Feedbacker V2 — an updated feedback drone machine

I originally wrote Feedbacker for the Euroburo factory set. Inspired by the Tilde Elektriske Fjaerlett (I’ll do a comp when I get mine in my early 60s) and some ideas from no-input mixing, Feedbacker is a feedback loop that can process external audio, but in its original conception produces feedback soundscapes and drones from nothing more than the very minimal noise floor of ZOIA, amplified again and again in its feedback loop, until it becomes a sound source for the patch.

Just a word of warning: this patch uses feedback as a sound source. Part of the signal path is a limiter (compressor set to 1:infinity ratio). The patch is generally under control, because of this limiter.

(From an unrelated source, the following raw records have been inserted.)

-- ==== Sys2Proof/Laws/Arms.lean ====
section
/-! SUPPORT. The arms of `exec`: which meaning each command has. -/

namespace Sys2Proof.Machine
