-- ==== Sys2Proof/Laws/State.lean ====
section
/-! SUPPORT. The projections of the updates of the state: one lemma for each field of each update. -/

namespace Sys2Proof.Machine
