/-- INFO of an entry: its source in bits [15:8], its class in bits [1:0]. -/
theorem State.entryInfo_fields (s : State) (e : Ev) : fld (BitVec.ofNat 32 (s.entryInfo e)) 15 8 = e.src.val ∧
    fld (BitVec.ofNat 32 (s.entryInfo e)) 1 0 = clsRank e.cls := by
  have hsrc := e.src.isLt
  have hcls : clsRank e.cls < 4 := by cases e.cls <;> decide
  obtain ⟨a, b, c, hinfo⟩ : ∃ a b c : Nat, s.entryInfo e = e.src.val * 256 + 128 + a * 32 + b * 16 + c * 8 + clsRank e.cls ∧
      a ≤ 1 ∧ b ≤ 1 ∧ c ≤ 1 := by
    refine ⟨if !s.bit Reg.fcStatus 7 then 1 else 0, if e.lost then 1 else 0, if s.inVaClass e.src.val then 1 else 0, ?_, ?_, ?_, ?_⟩
    · unfold State.entryInfo
      split_ifs <;> omega
    all_goals split_ifs <;> omega
  obtain ⟨hinfo, ha, hb, hc⟩ := hinfo
  have hlt : s.entryInfo e < 2 ^ 32 := by omega
  simp only [fld, BitVec.toNat_ushiftRight, BitVec.toNat_ofNat, Nat.mod_eq_of_lt hlt, Nat.shiftRight_eq_div_pow]
  omega

/-- Settles O58: the event's reactions change nothing, so that what is read is what was made of it. -/
theorem historyEntries : Obligations.HistoryEntries := by
  unfold Obligations.HistoryEntries
  intro s t e slot hmask hcls hslot hring ht
  have hslot : slot = s.nextSlot := hslot
  subst hslot ht
  obtain ⟨hfc, hpacer, -, -⟩ := s.lossMarked_frame s.nextSlot
  obtain ⟨htfc, htreg⟩ := State.createEntry_of_no_reaction [] hmask hcls fun p hp => by
    rw [s.reg_entryMade_ne e [] (by simp only [Reg.fcEvring]; omega)]; exact hring p hp
  obtain ⟨hfsw, hopen, hst⟩ := s.entryMade_shows e []
  obtain ⟨hsrc, hrank⟩ := (s.lossMarked s.nextSlot).entryInfo_fields e
  have hword : ∀ j, j < 8 → (s.createEntry e []).reg (Reg.fcHist s.nextSlot j) =
      (s.lossMarked s.nextSlot).entryWord e [] (s.effMask e.src.val e.cls e.react) j :=
    fun j hj => (htreg _).trans (s.reg_entryMade_hist e [] hj)
  have hseq : (s.lossMarked s.nextSlot).fc.seq + 1 = s.fc.seq + 1 := by rw [hfc]
  refine ⟨?time, ?timeHi, hword 2 (by decide), (hword 7 (by decide)).trans hseq, ?source, ?class_, ?seq, ?fsw, ?open_, ?status,
    fun hpf j hj => ?kept, fun hpf => ?taken⟩
  case time => rw [hword 0 (by decide), State.entryWord, hpacer]
  case timeHi => rw [hword 1 (by decide), State.entryWord, hpacer]
  case source => rw [hword 3 (by decide)]; exact hsrc
  case class_ => rw [hword 3 (by decide)]; exact hrank
  case seq => rw [htfc]; exact s.fc_entryMade e []
  case fsw => rw [State.bitVecGet, State.bit, htreg]; exact hfsw
  case open_ => rw [State.bitVecGet, State.bit, htreg]; exact hopen
  case status => rw [State.bit, htreg]; exact hst
  case kept => rw [htreg, s.reg_entryMade_pf e [] hj, if_pos hpf]
  case taken =>
    rw [htreg, htreg, s.reg_entryMade_pf e [] (by decide), s.reg_entryMade_pf e [] (by decide), hpf, if_neg (by decide), if_neg (by decide)]
    exact ⟨rfl, hseq⟩

end Sys2Proof.Machine
end

section
/-! Proofs: the latching of events, and the commands and registers of the collector (O36, O37). -/

namespace Sys2Proof.Machine

/-! ### What a latch keeps beside the history -/

/-- An event of a source outside the tiles that is not reserved is latched after LPn_FAULT has kept what is a lane processor's
(R261, R262). -/
theorem does_faultEventLatch {e : Ev} {s : State} (hosc : s.fc.oscStopped = false) (hres : srcReserved e.src.val = false)
    (hsrc : 144 ≤ e.src.val) : Does (.faultEventLatch [e]) s ((s.lpFaultKept e).latchCycle [e]) := by
  refine does_of_always _ (arm_faultEventLatch [e] s) ?_
  have hkept : (!srcReserved e.src.val && (decide (144 ≤ e.src.val) ||
      s.present (if e.src.val < 128 then e.src.val / 8 else e.src.val - 128))) = true := by
    rw [hres, decide_eq_true hsrc]; rfl
  simp only [hosc, Bool.false_eq_true, if_false, List.filter_cons_of_pos (p := fun e : Ev => !srcReserved e.src.val &&
    (decide (144 ≤ e.src.val) || s.present (if e.src.val < 128 then e.src.val / 8 else e.src.val - 128))) hkept, List.filter_nil,
    List.foldl_cons, List.foldl_nil]

/-- A program fault of lane processor 0: code 0x72 on source 144. -/
def lpFaultEv : Ev := { src := 144, cls := .c, react := 0, syn := 0x72000000#32 }

/-- Refutes O36: a latched event 0x72, 0x73 or 0x77 of a lane processor leaves its syndrome in LPn_FAULT (R261), and the statement's
clause on the latching of one event keeps that register. -/
theorem not_collector : ¬ Obligations.Collector := by
  unfold Obligations.Collector
  rintro ⟨-, hlatch, -⟩
  have hclosed := (hlatch lpFaultEv State.reset rfl (by decide) (by decide)).closed_unique
    (does_faultEventLatch rfl (by decide) (by decide))
  exact absurd (congrArg (fun u => u.reg (Reg.lpnFault 0)) hclosed) (by decide +kernel)

/-! ### Status words -/

/-- A loop that acts in one of its rounds alone. -/
theorem forUpto_of_only {σ : Type} {n k : Nat} {f : Nat → σ → σ} (hk : k < n) (hf : ∀ i, i ≠ k → ∀ s, f i s = s) (s : σ) :
    forUpto n f s = f k s := by
  induction n with
  | zero => omega
  | succ n ih =>
    rw [forUpto_succ]
    obtain rfl | hlt := Nat.eq_or_lt_of_le (Nat.le_of_lt_succ hk)
    · exact congrArg _ (forUpto_keeps (P := (· = s)) (fun i hi u hu => (hf i (Nat.ne_of_lt hi) u).trans hu) rfl)
    · rw [hf n (Nat.ne_of_gt hlt), ih hlt]

/-- A word with one bit set. -/
theorem bitAt_two_pow {b : Nat} (hb : b < 32) (j : Nat) : bitAt (BitVec.ofNat 32 (2 ^ b)) j = decide (j = b) := by
  simp only [bitAt, BitVec.getLsbD_ofNat, Nat.testBit_two_pow]
  by_cases h : b = j
  · simp [← h, hb]
  · simp [h, Ne.symm h]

But if you set the compressor threshold too high, the feedback can get loud, fast. (I would recommend making changes to the compressor threshold slowly.)

A quick rundown of changes in version 2:

— While original was designed for Euroburo (and I think still ideally suited for that implementation), a number of additions have been made to make the patch better suited to the pedal format of ZOIA: the user buttons (Reverb freeze and Filter Q change) have been replicated in stompswitches; a MIDI option has been added, which allows you to control the ring modulator oscillator frequency via MIDI and route an internal envelope to any of the feedback level, low-pass filter frequency, or high-pass filter frequency.

— Processing external audio via the patch has been improved.

— The CV assignments have been changed: They now control feedback level, ring oscillator frequency, low-pass filter frequency, high-pass filter frequency. (The last three can track V/oct when their attenuverter controls are set to maximum.)

— No more clicking when changing the filter Q control. (In previous versions, this produced an annoying click as all the multi-filters changed parameters at once, which spiked the CPU. Delays have been added, so the change occurs at a speed the CPU can keep up with — still very fast.)

— A resonance control was added for the low-pass and high-pass filter.

— The Euroburo inputs and outputs were swapped for ZOIA input and output modules. Mostly, because this gave me a “cheap” level control, in terms of the output gain control of the output module. This module is found on the second page of the patch and has been starred.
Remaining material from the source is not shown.